College is a time of transformation. As you take new classes and live with new people, you might be surprised by who you most enjoy spending time with. Be nimble as you explore new friendships; don’t close yourself off to new opportunities or connections because your relationships might look a little different than they did the year before.
- Be willing to learn.
As you’re trying to figure out who you are and who you want to be, your friends are too. Be willing to learn about what you need as a student, coworker, friend, and human being. Be willing to learn what your friends need too. As you grow together, your friendships will both flourish and shrink with the seasons. Learning what that looks and feels like is part of the college experience.
The End
As you near the end of your college journey, you will have collected countless stories and memories. You might still be friends with the people in those stories. You also might not be as close as you used to be, or you might find yourselves closer than ever. As you prepare for life after college, we encourage you to:
- Be thoughtful.
Honor the end of your college journey, for it is an intense, life changing experience. Honor your accomplishments alongside the people who joined you on the mountaintops and met you in the valleys. Celebrate your college traditions. Make summer plans to connect with your friend group so you have something to look forward to together. Be thoughtful about how you can honor all the memories you’ve made together.
- Be honest about your feelings.
As you finish up final projects, search for jobs, and figure out where you’re living, it can be easy to push the emotions aside to focus on the practical things in front of you. Before you know it, you’ll be deciding what to listen to during your commute to a nine-to-five job you’ve had for three months. Take the time to feel whatever you need to feel as you’re still in college, still with the people who helped make your time at college so memorable.
- Be open to surprises.
Expectations can simultaneously offer direction and disappointment. On one hand, it’s helpful to make a few plans to intentionally connect with your people. On the other, expecting everything to stay the same after graduation might actually be harmful. Be open to surprises as you find yourself struggling to connect with friends you were close to, while hanging out with friends you didn’t know that well. No matter what life season you’re in, you’ll need people to share it with.

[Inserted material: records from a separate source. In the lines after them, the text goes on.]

-- ==== Sys2Proof/Machine/Queues.lean ====
section
/-! DEFINITION. Machine/Queues.lean: the ports of the egress traffic manager with their credit and queues (R172, R173, R178-R180, R187), and the frames that firmware sends through
them (R96, R141, R160, R173). -/

namespace Sys2Proof.Machine

open Sys2Proof

/-- A port beside its objects. -/
def State.eport (s : State) (l : Nat) : EgPort := (storeGet l s.eg.ports).getD {}

/-- Set a port. -/
def State.setEport (s : State) (l : Nat) (x : EgPort) : State := { s with eg := { s.eg with ports := storePut natLt l x s.eg.ports } }

/-- Wire bytes of a frame: preamble and inter-frame gap included (R172). -/
def wireBytes (len : Nat) : Nat := len + 20

/-- Wire time of a frame in hundredths of a ns (R172). -/
def wireTime (mbps len : Nat) : Nat := if mbps = 0 then 0 else wireBytes len * 800000 / mbps

/-- Wire time of a frame on a lane. -/
def State.wireOn (s : State) (l len : Nat) : Nat := wireTime (macRate (s.lane l).mode) len

/-- EG_PORT_STATE (R172, R187). -/
def State.portState (s : State) (l : Nat) : Int :=
  if ethMode (s.lane l).mode = false ∨ s.pdOn (64 + l / 48) = false then EG_PORT_STATE.off
  else if s.rd o3100_TX_STATE l ≠ TX_STATE.running ∨ s.rd o3000_TEST_MODE l ≠ TEST_MODE.none ∨ (s.lane l).faultRx then EG_PORT_STATE.blocked
  else EG_PORT_STATE.running

/-- Whether a port cannot send (R187). -/
def State.portBlocked (s : State) (l : Nat) : Bool := s.portState l != EG_PORT_STATE.running

/-! Credit (R180). -/

/-- Rows of 3801h and 3802h. -/
def classRow (l c : Nat) : Nat := l * 8 + c
def queueRow (l c q : Nat) : Nat := l * 2048 + c * 256 + q

/-- Shaped and firmware classes. -/
def shapedClasses : List Nat := [0, 1, 2, 3, 4, 5, 6]

/-- Rate in kbit/s and ceiling in bytes of a class: planned, and fixed for TC6 (R180). -/
def State.classRate (s : State) (l c : Nat) : Nat := if c = 6 then 20000 else s.rdN o3801_CLASS_RATE_KBPS (classRow l c)
def State.classCeiling (s : State) (l c : Nat) : Nat := if c = 6 then 16384 else s.rdN o3801_BURST_CEILING (classRow l c)

/-- Credit units in a byte: one kbit/s gives one unit in 1 ns. -/
def creditUnit : Nat := 8000000

/-- Credit of a class in units. -/
def State.creditOf (s : State) (l c : Nat) : Int := (storeGet c (s.eport l).credit).getD 0

/-- Set the credit of a class; CREDIT follows in whole bytes. -/
def State.setCredit (s : State) (l c : Nat) (v : Int) : State :=
  let x := s.eport l
  (s.setEport l { x with credit := storePut natLt c v x.credit }).wr o3801_CREDIT (classRow l c) (v / creditUnit)

/-- Credit grows up to now: while the class's gate is open, never beyond the ceiling (R180). -/
def State.accrue (s : State) (l : Nat) : State :=
  let x := s.eport l
  let dt := s.now - x.creditAt
  let s := shapedClasses.foldl (fun s c =>
    let rate := s.classRate l c
    if rate ≠ 0 ∧ x.gates.testBit c then s.setCredit l c (min ((s.classCeiling l c * creditUnit : Nat) : Int) (s.creditOf l c + (dt * rate : Nat))) else s) s
  s.setEport l { s.eport l with creditAt := s.now }

/-- The wire bytes of a frame are taken from its class's credit (R180). -/
def State.charge (s : State) (l c len : Nat) : State := s.setCredit l c (s.creditOf l c - (wireBytes len * creditUnit : Nat))

/-! Queues (R178, R179, R187). -/

/-- Frames of a queue. -/
def State.queue (s : State) (l c q : Nat) : List EgFrame := (storeGet (c, q) (s.eport l).queues).getD []

/-- Set a queue; QUEUE_FILL follows. -/
def State.setQueue (s : State) (l c q : Nat) (fs : List EgFrame) : State :=
  let x := s.eport l
  (s.setEport l { x with queues := if fs = [] then storeDel (c, q) x.queues else storePut pairLt (c, q) fs x.queues }).wr
    o3802_QUEUE_FILL (queueRow l c q) (sumNat (fs.map (·.len)))

/-- Queues of a class with frames waiting. -/
def State.waitingQueues (s : State) (l c : Nat) : List Nat := ((s.eport l).queues.filter (fun e => e.1.1 == c && e.2 != [])).map (·.1.2)

/-- EG_TX_DISCARD: severity B when the port has paced rows (R189). -/
def State.txDiscard (s : State) (l : Nat) : State :=
  ((s.bump o3800_TX_DISCARDS l).raiseWith .EG_TX_DISCARD l (if 0 < s.rdN o3800_PACED_ROWS l then 2 else 3) Alarm.EG_TX_DISCARD.subsys []).clear .EG_TX_DISCARD l

/-- On a blocked port every shaped frame is discarded as it reaches the head of its queue, its credit charged (R187). -/
def State.flushPort (s : State) (l : Nat) : State :=
  if s.portBlocked l then
    (s.eport l).queues.foldl (fun s e =>
      ((e.2.foldl (fun s f => (s.charge l e.1.1 f.len).txDiscard l) s).setQueue l e.1.1 e.1.2 []).wr o3802_DEFICIT (queueRow l e.1.1 e.1.2) 0) (s.accrue l)
  else s

/-- Whether a queue is an output row's that sends nothing, custody being elsewhere (R428). -/
def State.mute (s : State) (l c q : Nat) : Bool := s.rdN o3802_QUEUE_SOURCE (queueRow l c q) != 65535 && !s.isOn o1601_CUSTODY_HELD 0

/-- A frame arrives at a queue (R179). The queues of TC6 for which no limit is planned have none. -/
def State.enqueue (s : State) (l c q : Nat) (f : EgFrame) : State :=
  let row := queueRow l c q
  let src := s.rdN o3802_QUEUE_SOURCE row
  let limit := s.rdN o3802_QUEUE_LIMIT row
  if 7 ≤ c ∨ 256 ≤ q ∨ s.portState l = EG_PORT_STATE.off ∨ (src ≠ 65535 ∧ s.isOn o3700_TX_ENABLE src = false) ∨ s.mute l c q then s
  else if ¬ (c = 6 ∧ limit = 0) ∧ limit < s.rdN o3802_QUEUE_FILL row + f.len then (s.bump o3802_QUEUE_DROPS row).raiseQuiet .EG_QUEUE_DROP l
  else ((s.accrue l).setQueue l c q (s.queue l c q ++ [f])).flushPort l

/-! Frames of the firmware (R173). -/

/-- The readings of TC6 on a lane: 20 Mbit/s with 16,384 bytes on every Ethernet port (R180). -/
def State.noteFirmwareClass (s : State) (l : Nat) : State :=
  let r := classRow l 6
  if ethMode (s.lane l).mode then ((s.wr o3801_CLASS_MODE r CLASS_MODE.firmware).wr o3801_CLASS_RATE_KBPS r 20000).wr o3801_BURST_CEILING r 16384
  else ((s.wr o3801_CLASS_MODE r CLASS_MODE.unused).wr o3801_CLASS_RATE_KBPS r 0).wr o3801_BURST_CEILING r 0

/-- TC6 of every lane. -/
def State.noteFirmwareClasses (s : State) : State := (s.lanes.map (·.1)).foldl State.noteFirmwareClass s

/-- Length of a firmware frame with a payload above Ethernet, at least 64 bytes (IEEE 802.3; log entry 154). -/
def State.firmwareLength (s : State) (l payload : Nat) : Nat := max 64 (payload + 18 + (if s.rd o3500_VLAN_ID l = 0 then 0 else 4))

/-- A frame of the firmware joins queue 0 or 1 of TC6 of a port, with what it carries (R173). -/
def State.firmwareSend (s : State) (l q payload : Nat) (o : Out) : State := s.enqueue l 6 q { len := s.firmwareLength l payload, carries := [o] }

/-- Bytes above Ethernet of a Delay_Req: 44 of PTP, 8 of UDP, the IP header (IEEE 1588; log entry 154). -/
def delayReqBytes (ipv6 : Bool) : Nat := 44 + 8 + (if ipv6 then 40 else 20)

/-- Bytes above Ethernet of a membership report with `n` sources: IGMPv3 (RFC 3376) or MLDv2 (RFC 3810; log entry 154). -/
def reportBytes (v4 : Bool) (n : Nat) : Nat := if v4 then 24 + 8 + 8 + 4 * n else 40 + 8 + 8 + 20 + 16 * n

/-- A PTP port sends a Delay_Req through queue 0 of TC6, by unicast to its leader in hybrid mode (R96, R173); it is stamped when it leaves (R104). -/
def State.delayReq (s : State) (p : Nat) : State :=
  let lane := s.rdN o2303_PTP_LANE p
  if lane = 65535 then s
  else
    let x := s.ptpPort p
    let v6 := s.rd o2302_IP_VERSION 0 == IP_VERSION.IPv6
    let dst := if s.rd o2302_DELAY_MODE 0 = DELAY_MODE.hybrid then x.sync.map (·.leader) else none
    let f : EgFrame := { len := s.firmwareLength lane (delayReqBytes v6), seq := x.nextSeq, carries := [.delayReq lane x.nextSeq v6 dst], req := some p }
    (s.setPtpPort p { x with nextSeq := (x.nextSeq + 1) % 65536, req := none }).enqueue lane 6 0 f

def execDelayReqSend (t p : Nat) (s : State) : Host.Outcome State Fault Refusal := s.run t (fun s => s.delayReq p)

end Sys2Proof.Machine
end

Lots of students say that when they visited Bethel for the first time, they just felt something different. In all we do, we make caring for our community a priority—celebrating successes with friends, working through issues together, and encouraging each other to grow. At Bethel, community is a feeling and an experience. It’s marked by a deep respect for our differences as well as a unique connection that comes with pursuing the same things.